Listed records:

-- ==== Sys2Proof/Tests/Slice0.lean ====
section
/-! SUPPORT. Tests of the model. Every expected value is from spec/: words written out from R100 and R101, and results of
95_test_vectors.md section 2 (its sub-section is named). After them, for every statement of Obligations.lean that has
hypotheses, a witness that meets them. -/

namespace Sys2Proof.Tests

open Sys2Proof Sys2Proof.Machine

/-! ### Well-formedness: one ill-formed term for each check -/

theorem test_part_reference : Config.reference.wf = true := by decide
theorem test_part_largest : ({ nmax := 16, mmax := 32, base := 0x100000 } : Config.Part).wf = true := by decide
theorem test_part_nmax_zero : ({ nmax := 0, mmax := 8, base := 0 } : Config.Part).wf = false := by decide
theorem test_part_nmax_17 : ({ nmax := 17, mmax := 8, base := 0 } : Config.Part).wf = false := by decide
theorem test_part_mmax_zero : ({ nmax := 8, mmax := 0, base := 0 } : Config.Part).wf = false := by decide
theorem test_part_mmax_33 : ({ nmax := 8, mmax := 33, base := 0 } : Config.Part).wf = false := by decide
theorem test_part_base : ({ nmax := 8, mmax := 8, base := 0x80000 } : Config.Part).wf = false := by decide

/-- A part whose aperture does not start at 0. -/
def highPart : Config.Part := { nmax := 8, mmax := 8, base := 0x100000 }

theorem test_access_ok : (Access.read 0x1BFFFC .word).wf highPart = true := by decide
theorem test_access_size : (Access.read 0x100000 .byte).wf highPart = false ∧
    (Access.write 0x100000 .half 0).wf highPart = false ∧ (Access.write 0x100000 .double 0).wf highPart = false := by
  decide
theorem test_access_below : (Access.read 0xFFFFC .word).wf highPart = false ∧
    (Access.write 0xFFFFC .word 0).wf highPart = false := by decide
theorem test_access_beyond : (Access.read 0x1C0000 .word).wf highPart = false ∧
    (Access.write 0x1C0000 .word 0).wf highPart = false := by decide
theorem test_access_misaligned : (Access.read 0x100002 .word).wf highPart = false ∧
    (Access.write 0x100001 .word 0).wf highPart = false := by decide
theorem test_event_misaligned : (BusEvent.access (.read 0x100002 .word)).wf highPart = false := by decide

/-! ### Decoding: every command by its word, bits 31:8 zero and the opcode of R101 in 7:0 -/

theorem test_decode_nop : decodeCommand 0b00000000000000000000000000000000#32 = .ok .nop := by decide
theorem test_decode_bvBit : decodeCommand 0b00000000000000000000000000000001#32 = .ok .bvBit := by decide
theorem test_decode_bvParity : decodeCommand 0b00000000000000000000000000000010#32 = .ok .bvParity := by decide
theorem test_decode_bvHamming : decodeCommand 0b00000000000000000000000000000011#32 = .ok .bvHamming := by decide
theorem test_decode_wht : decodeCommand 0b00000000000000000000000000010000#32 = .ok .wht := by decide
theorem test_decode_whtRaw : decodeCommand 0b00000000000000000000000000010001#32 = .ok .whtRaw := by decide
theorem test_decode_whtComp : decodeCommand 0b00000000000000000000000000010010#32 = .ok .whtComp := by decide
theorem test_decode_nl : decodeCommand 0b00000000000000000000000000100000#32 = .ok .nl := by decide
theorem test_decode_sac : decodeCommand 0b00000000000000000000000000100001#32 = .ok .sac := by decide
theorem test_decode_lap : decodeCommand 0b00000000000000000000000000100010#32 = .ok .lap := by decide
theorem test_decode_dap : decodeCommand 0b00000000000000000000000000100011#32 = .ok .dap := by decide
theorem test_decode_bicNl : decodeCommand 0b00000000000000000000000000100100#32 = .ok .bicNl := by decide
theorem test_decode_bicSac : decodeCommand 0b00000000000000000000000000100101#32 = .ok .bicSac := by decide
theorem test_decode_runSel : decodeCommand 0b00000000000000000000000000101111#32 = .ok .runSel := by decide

Assignment:
In the listing above, find the line containing "(Access.write 0x100000 .half" and the line containing "(Access.write 0xFFFFC .word", then repeat those two lines and everything between them exactly.

Solved problem:
    (Access.write 0x100000 .half 0).wf highPart = false ∧ (Access.write 0x100000 .double 0).wf highPart = false := by
  decide
theorem test_access_below : (Access.read 0xFFFFC .word).wf highPart = false ∧
    (Access.write 0xFFFFC .word 0).wf highPart = false := by decide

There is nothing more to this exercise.